We’re conviction investors. That means we rely on our own judgement to make decisions. And when we really like something, we're ready to pounce.
We don’t wait to see who else is investing. We don’t ask you to come back in a few weeks with social proof or other numbers. We don’t equivocate. We make you an offer as soon as we can, because we’re respectful of the entrepreneurial process and see you as our customer.
That doesn’t mean we don’t do our diligence. In fact, diligence is crucial for developing conviction. How do we know what to like if we don’t know what it is?
So sometimes we’ll need more time than other investors in the market who are technical traders – and who will invest because of other folks in the round, because the segment is hot, because the founders are pushy, and so on. We feel we owe it to the founders to be more thoughtful than that. Our investment is a recommendation to the rest of the market and we take that role seriously.

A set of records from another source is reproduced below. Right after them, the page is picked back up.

-- ==== Sys2Proof/Syntax.lean ====
section
/-! DEFINITION. The commands of the block: one constructor for each row of the table of operations and
events, and the messages and descriptors they carry. -/

namespace Sys2Proof

/-- A logical croft, 0–287 (R11, R12). -/
abbrev CroftId := Fin 288

/-- A context, C0–C15. -/
abbrev CtxId := Fin 16

/-- A step descriptor of SUBMIT (R367), its reserved bits left out. -/
structure StepDesc where
  step     : Nat
  pcF      : Ptr
  pcB      : Ptr
  pcU      : Ptr
  batch    : Nat
  batchLen : Nat
  ballots  : Nat
  upcmts   : Nat
  progVer  : Word
deriving DecidableEq, Repr

/-- A ballot (R370). `outcome`: 0 PASS, 1 RESCALE, 2 CLIMB, 3 SKIP. `layers` is the CLIMB set,
`xmax` the group maxima by TID − NET_XTIDB. -/
structure Ballot where
  step    : Nat
  gtag    : Nat
  att     : Nat
  outcome : Nat
  skipWhy : Nat
  merged  : Nat
  layers  : List Nat
  xmax    : Table A40
deriving DecidableEq, Repr

/-- A decision (R372). `outcome`: 0 COMMIT, 1 RESCALE, 2 CLIMB, 3 SKIPPED, 4 ABORT, 5 PARK. -/
structure Decision where
  step     : Nat
  gtag     : Nat
  att      : Nat
  outcome  : Nat
  skipWhy  : Nat
  flipBell : Nat
  layers   : List Nat
  xmax     : Table A40
deriving DecidableEq, Repr

/-- SES_OPEN (R452). -/
structure SesOpen where
  ctx      : Nat
  resume   : Bool
  abiMajor : Nat
  abiMinor : Nat
  token    : Word
  hostQpn  : Nat
  featHost : Reg
  evrAddr  : Nat
  evrKey   : Reg
  evrN     : Nat
  lease    : Nat
  nonce    : Reg
  hostIp   : BitVec 128
deriving DecidableEq, Repr

/-- The REDUCE_WRITE header (R442); `side` is AMAX in [39:0] and TID in [63:40] (R314). -/
structure ReduceHdr where
  step : Nat
  att  : Nat
  fmt  : Nat
  last : Bool
  pos  : Nat
  side : Word
deriving DecidableEq, Repr

/-- The SIG header (R443) and a hold-buffer entry's contents (R270). -/
structure SigHdr where
  addr      : Nat
  amount    : BitVec 32
  watermark : Nat
deriving DecidableEq, Repr

/-- One address of a TAKEOVER message (R445): a port, a subport and an IPv4 (as ::ffff:a.b.c.d) or
IPv6 address. -/
structure PortAddr where
  port : Nat
  sub  : Nat
  addr : BitVec 128
deriving DecidableEq, Repr

/-- What the power block measures over a Bell interval (R514, R516, R518, R535): input power, compute-core
rail power and total rail power in W, input voltage in mV, input current in units of 10 mA, and the energy in
joules since the last Bell, or since module reset at the first one. -/
structure PowerMeas where
  pin    : Nat
  pc     : Nat
  rails  : Nat
  vin    : Nat
  iin    : Nat
  joules : Nat
deriving DecidableEq, Repr

/-- The hottest sensor of each domain in °C (R520): compute dies 0 and 1, hub, HBM stacks 0–7. -/
structure Temps where
  die0 : Nat
  die1 : Nat
  hub  : Nat
  hbm  : List Nat
deriving DecidableEq, Repr

/-- Where an uncorrectable error lies: the rows 0–8 of the table of R409, in table order, or a croft's
SRAM, a slot position of the hub SRAM (R326), or a firmware image of a core. -/
inductive UeWhere where
  | row (n : Fin 9)
  | croftSram (c : CroftId)
  | slot (pos : Nat)
deriving DecidableEq, Repr

namespace Machine
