-- ==== Sys2Proof/Machine/Crypto.lean ====
section
/-! DEFINITION. SHA-256, and ECDSA on P-256 with the deterministic k of RFC 6979 (R496, R497). The spec names these standards and gives
no more of them; their tables and formulas are those of FIPS 180-4, SEC 1 and RFC 6979 (PRESUMED, log entry 12). -/

namespace Sys2Proof.Machine

/-! Big-endian byte strings. -/

/-- A big-endian string of bytes as a number. -/
def beNat (bs : List Byte) : Nat := bs.foldl (fun n b => 256 * n + b.toNat) 0

/-- The low `n` bytes of a number, big-endian. -/
def beBytes (n v : Nat) : List Byte := (leBytes n v).reverse

/-! SHA-256. -/

/-- The 64 round constants. -/
def shaRounds : List Nat :=
  [0x428a2f98, 0x71374491, 0xb5c0fbcf, 0xe9b5dba5, 0x3956c25b, 0x59f111f1, 0x923f82a4, 0xab1c5ed5] ++
  [0xd807aa98, 0x12835b01, 0x243185be, 0x550c7dc3, 0x72be5d74, 0x80deb1fe, 0x9bdc06a7, 0xc19bf174] ++
  [0xe49b69c1, 0xefbe4786, 0x0fc19dc6, 0x240ca1cc, 0x2de92c6f, 0x4a7484aa, 0x5cb0a9dc, 0x76f988da] ++
  [0x983e5152, 0xa831c66d, 0xb00327c8, 0xbf597fc7, 0xc6e00bf3, 0xd5a79147, 0x06ca6351, 0x14292967] ++
  [0x27b70a85, 0x2e1b2138, 0x4d2c6dfc, 0x53380d13, 0x650a7354, 0x766a0abb, 0x81c2c92e, 0x92722c85] ++
  [0xa2bfe8a1, 0xa81a664b, 0xc24b8b70, 0xc76c51a3, 0xd192e819, 0xd6990624, 0xf40e3585, 0x106aa070] ++
  [0x19a4c116, 0x1e376c08, 0x2748774c, 0x34b0bcb5, 0x391c0cb3, 0x4ed8aa4a, 0x5b9cca4f, 0x682e6ff3] ++
  [0x748f82ee, 0x78a5636f, 0x84c87814, 0x8cc70208, 0x90befffa, 0xa4506ceb, 0xbef9a3f7, 0xc67178f2]

/-- The initial hash value. -/
def shaStart : List Nat :=
  [0x6a09e667, 0xbb67ae85, 0x3c6ef372, 0xa54ff53a, 0x510e527f, 0x9b05688c, 0x1f83d9ab, 0x5be0cd19]

def rotr32 (n x : Nat) : Nat := (x >>> n ||| x <<< (32 - n)) % 2 ^ 32

/-- A word whose value is worked out before `k` goes on: the same as `k x`. -/
def strictNat {α : Type} (x : Nat) (k : Nat → α) : α :=
  match x with
  | 0 => k 0
  | n + 1 => k (n + 1)

/-- The eight working variables. -/
structure ShaState where
  a : Nat
  b : Nat
  c : Nat
  d : Nat
  e : Nat
  f : Nat
  g : Nat
  h : Nat
deriving DecidableEq, Repr

/-- One round. -/
def ShaState.round (s : ShaState) (k w : Nat) : ShaState :=
  let s1 := rotr32 6 s.e ^^^ rotr32 11 s.e ^^^ rotr32 25 s.e
  let ch := (s.e &&& s.f) ^^^ ((2 ^ 32 - 1 - s.e) &&& s.g)
  let s0 := rotr32 2 s.a ^^^ rotr32 13 s.a ^^^ rotr32 22 s.a
  let maj := (s.a &&& s.b) ^^^ (s.a &&& s.c) ^^^ (s.b &&& s.c)
  strictNat ((s.h + s1 + ch + k + w) % 2 ^ 32) (fun t1 =>
    strictNat ((s.d + t1) % 2 ^ 32) (fun e => strictNat ((t1 + s0 + maj) % 2 ^ 32) (fun a =>
      ⟨a, s.a, s.b, s.c, e, s.e, s.f, s.g⟩)))

/-- The message schedule, newest word first: `n` more words. -/
def shaSchedule : Nat → List Nat → List Nat
  | 0, ws => ws
  | n + 1, ws =>
    let x := ws.getD 14 0
    let y := ws.getD 1 0
    let s0 := rotr32 7 x ^^^ rotr32 18 x ^^^ (x >>> 3)
    let s1 := rotr32 17 y ^^^ rotr32 19 y ^^^ (y >>> 10)
    strictNat ((ws.getD 15 0 + s0 + ws.getD 6 0 + s1) % 2 ^ 32) (fun w => shaSchedule n (w :: ws))

def shaRun : List Nat → List Nat → ShaState → ShaState
  | k :: ks, w :: ws, s => shaRun ks ws (s.round k w)
  | _, _, s => s

/-- The 32-bit words of a block. -/
def shaWords (bs : List Byte) : List Nat := (List.range 16).map (fun i => beNat ((bs.drop (4 * i)).take 4))

/-- The hash value after one block of 64 bytes. -/
def shaBlock (h : List Nat) (bs : List Byte) : List Nat :=
  let v := fun i => h.getD i 0
  let r := shaRun shaRounds (shaSchedule 48 (shaWords bs).reverse).reverse ⟨v 0, v 1, v 2, v 3, v 4, v 5, v 6, v 7⟩
  [(v 0 + r.a) % 2 ^ 32, (v 1 + r.b) % 2 ^ 32, (v 2 + r.c) % 2 ^ 32, (v 3 + r.d) % 2 ^ 32,
   (v 4 + r.e) % 2 ^ 32, (v 5 + r.f) % 2 ^ 32, (v 6 + r.g) % 2 ^ 32, (v 7 + r.h) % 2 ^ 32]

/-- The padded message. -/
def shaPad (bs : List Byte) : List Byte :=
  bs ++ [0x80] ++ List.replicate ((119 - bs.length % 64) % 64) 0 ++ beBytes 8 (8 * bs.length)

def shaGo : Nat → List Nat → List Byte → List Nat
  | 0, h, _ => h
  | n + 1, h, bs => shaGo n (shaBlock h (bs.take 64)) (bs.drop 64)

/-- The 32-byte string that SHA-256 produces. -/
def sha256Bytes (bs : List Byte) : List Byte :=
  let m := shaPad bs
  (shaGo (m.length / 64) shaStart m).flatMap (beBytes 4)

/-- A digest, as the number its 32-byte string spells from the lowest byte up (R5, R497). -/
def sha256 (bs : List Byte) : BitVec 256 := BitVec.ofNat 256 (leNat (sha256Bytes bs))

/-- The string of a digest. -/
def digestBytes (d : BitVec 256) : List Byte := leBytes 32 d.toNat

def digestOf (bs : List Byte) : BitVec 256 := BitVec.ofNat 256 (leNat bs)

/-- A digest as the integer that ECDSA signs. -/
def digestInt (d : BitVec 256) : Nat := beNat (digestBytes d)

/-! P-256. -/

def curveP : Nat := 0xffffffff00000001000000000000000000000000ffffffffffffffffffffffff
def curveB : Nat := 0x5ac635d8aa3a93e7b3ebbd55769886bc651d06b0cc53b0f63bce3c3e27d2604b
def curveN : Nat := 0xffffffff00000000ffffffffffffffffbce6faada7179e84f3b9cac2fc632551
def curveGx : Nat := 0x6b17d1f2e12c4247f8bce6e563a440f277037d812deb33a0f4a13945d898c296
def curveGy : Nat := 0x4fe342e2fe1a7f9b8ee7eb4a7c0f9e162bce33576b315ececbb6406837bf51f5

/-- b to the power e modulo m, for e below 2^256. -/
def powMod (b e m : Nat) : Nat :=
  (List.range 256).foldr (fun i acc => strictNat (acc * acc % m) (fun q => if e.testBit i then q * b % m else q)) 1

/-- The inverse modulo a prime. -/
def invMod (a m : Nat) : Nat := powMod (a % m) (m - 2) m

/-- A point in Jacobian coordinates; z = 0 is the point at infinity. -/
structure EcPoint where
  x : Nat
  y : Nat
  z : Nat
deriving DecidableEq, Repr

def subMod (a b m : Nat) : Nat := (a + m - b % m) % m

def EcPoint.double (q : EcPoint) : EcPoint :=
  let p := curveP
  let yy := q.y * q.y % p
  let zz := q.z * q.z % p
  let s := 4 * q.x * yy % p
  let m := 3 * subMod q.x zz p * (q.x + zz) % p
  let x := subMod (m * m) (2 * s) p
  strictNat x (fun x => strictNat (subMod (m * subMod s x p) (8 * yy * yy) p) (fun y =>
    strictNat (2 * q.y * q.z % p) (fun z => ⟨x, y, z⟩)))

def EcPoint.add (a b : EcPoint) : EcPoint :=
  let p := curveP
  if a.z = 0 then b
  else if b.z = 0 then a
  else
    let za := a.z * a.z % p
    let zb := b.z * b.z % p
    let u1 := a.x * zb % p
    let u2 := b.x * za % p
    let s1 := a.y * zb * b.z % p
    let s2 := b.y * za * a.z % p
    if u1 = u2 then (if s1 = s2 then a.double else ⟨1, 1, 0⟩)
    else
      let h := subMod u2 u1 p
      let r := subMod s2 s1 p
      let hh := h * h % p
      let v := u1 * hh % p
      strictNat (subMod (r * r) (hh * h + 2 * v) p) (fun x =>
        strictNat (subMod (r * subMod v x p) (s1 * hh * h) p) (fun y =>
          strictNat (h * a.z * b.z % p) (fun z => ⟨x, y, z⟩)))

/-- k times a point, for k below 2^256. -/
def EcPoint.mul (k : Nat) (q : EcPoint) : EcPoint :=
  (List.range 256).foldr (fun i (acc : EcPoint) => if k.testBit i then acc.double.add q else acc.double) ⟨1, 1, 0⟩

/-- The affine coordinates of a point. -/
def EcPoint.affine (q : EcPoint) : Nat × Nat :=
  let i := invMod q.z curveP
  (q.x * i * i % curveP, q.y * i * i * i % curveP)

def ecBase : EcPoint := ⟨curveGx, curveGy, 1⟩

/-- The public key of a private key: X then Y, 64 bytes (R497, R509). -/
def publicKey (d : Nat) : List Byte :=
  let q := (EcPoint.mul d ecBase).affine
  beBytes 32 q.1 ++ beBytes 32 q.2

/-- Is (x, y) a point of the curve? -/
def onCurve (x y : Nat) : Bool :=
  x < curveP && y < curveP && y * y % curveP == (x * x * x + (curveP - 3) * x + curveB) % curveP

/-- ECDSA: does the signature r, s over a digest verify under a public key? -/
def ecdsaVerify (key : Nat × Nat) (digest r s : Nat) : Bool :=
  if r = 0 ∨ s = 0 ∨ curveN ≤ r ∨ curveN ≤ s ∨ !onCurve key.1 key.2 then false
  else
    let w := invMod s curveN
    let q := (EcPoint.mul (digest * w % curveN) ecBase).add (EcPoint.mul (r * w % curveN) ⟨key.1, key.2, 1⟩)
    q.z != 0 && q.affine.1 % curveN == r

/-- Does a signature of 64 bytes, r then s, over some bytes verify under a key of the mask ROM (R496, R497)? Key 0 is the firmware key,
1 the configuration key, 2 the debug key. -/
def signatureValid (k : Nat) (content sig : List Byte) : Bool :=
  ecdsaVerify (Config.romKey k) (digestInt (sha256 content)) (beNat (sig.take 32)) (beNat ((sig.drop 32).take 32))

/-! RFC 6979. -/

def hmac (key msg : List Byte) : List Byte :=
  let k := key ++ List.replicate (64 - key.length) 0
  sha256Bytes (k.map (· ^^^ 0x5C) ++ sha256Bytes (k.map (· ^^^ 0x36) ++ msg))

/-- The first candidate for k that lies in the range and gives a signature; a candidate fails with a chance of about 2^−32. -/
def signGo (d e : Nat) : Nat → List Byte → List Byte → List Byte
  | 0, _, _ => List.replicate 64 0
  | n + 1, key, v =>
    let v := hmac key v
    let k := beNat v
    let r := (EcPoint.mul k ecBase).affine.1 % curveN
    let s := invMod k curveN * (e + r * d) % curveN
    if k = 0 ∨ curveN ≤ k ∨ r = 0 ∨ s = 0 then
      let key := hmac key (v ++ [0])
      signGo d e n key (hmac key v)
    else beBytes 32 r ++ beBytes 32 s

/-- The signature of some bytes with a private key: r then s, 64 bytes (R497). -/
def ecdsaSign (d : Nat) (content : List Byte) : List Byte :=
  let h := digestInt (sha256 content)
  let seed := beBytes 32 d ++ beBytes 32 (h % curveN)
  let v := List.replicate 32 (1 : Byte)
  let key := hmac (List.replicate 32 0) (v ++ [0] ++ seed)
  let v := hmac key v
  let key := hmac key (v ++ [1] ++ seed)
  signGo d h 16 key (hmac key v)

end Sys2Proof.Machine
end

The flipside of conviction investing is passing with conviction. We strive to avoid FOMO. We like saying No clearly and as early as we can. We want to be respectful of your time. Again, you’re our potential customer and just because we choose not to work with 99% of the customers who come through our door, doesn’t mean we think less of them. We’re just not the right investor in these cases.
Like everyone, we will sometimes be a little vague about why we’re passing. Mainly that’s because we don’t want to hurt your feelings. It’s awkward telling someone that our judgement of their capabilities or character is the main reason we’re not investing. And it’s not like people don’t change over time. Leaders and teams evolve. So when you feel our reasons aren’t super clear, frequently it’s a team issue.
When passing, we may tell you that our decision is often wrong – because it really is. Of course in the vast majority of cases we should have passed. But the false negatives are significant (we saw e.g. Zendesk, Spotify, Deliveroo at seed and failed to invest in any of them). Mistakes of omission in venture tend to get bigger over time.
We’ll also often tell you that we’d like to revisit our decision at the next financing round. Yes, that’s an option to change our mind. Because see above – we’re frequently wrong. But it’s also an invitation for you: at the next financing round, get back in touch and we’ll take a look. Just because we’ve passed doesn’t mean our door is closed forever.
What it isn’t, however, is the invitation to send us an email every two weeks to tell us how it’s going. If we wanted you to do that, we’d tell you. Assuming you’ll raise every 12-18 months, an update once every six months is the right sort of frequency.
What most people don’t realize is that venture is very much a head, heart and gut kind of investing – more so than any other investment activity I’ve seen. And once the decision is made, I recommend dignity – you won’t win someone over at that point with rational arguments. You may if your metrics go gangbusters, you’ve added significantly to the team, or made other changes to the business. But explaining to us why we’re wrong when we already know that we're often wrong is mostly a losing tactic.
That brings me to my last point: work with the nice VCs – and I don’t just mean charisma. Work with the folks that don’t posture, that aren’t overly aggressive, that aren’t pushy. You want to have calm, steady, wise people on your cap table – because it’s a long, long journey and the guys that let themselves be guided by fear before the investment will do so while they’re on your board, too. And the aggressive and greedy ones will be a nightmare when you have to sell the business.
Do we live up to all of these principles all of the time? Of course not - we're human, we make mistakes, we veer from the plan, we get busy and shortsighted and fearful. But as a statement of intent, this is how we see ourselves and what we try to live up to, every day.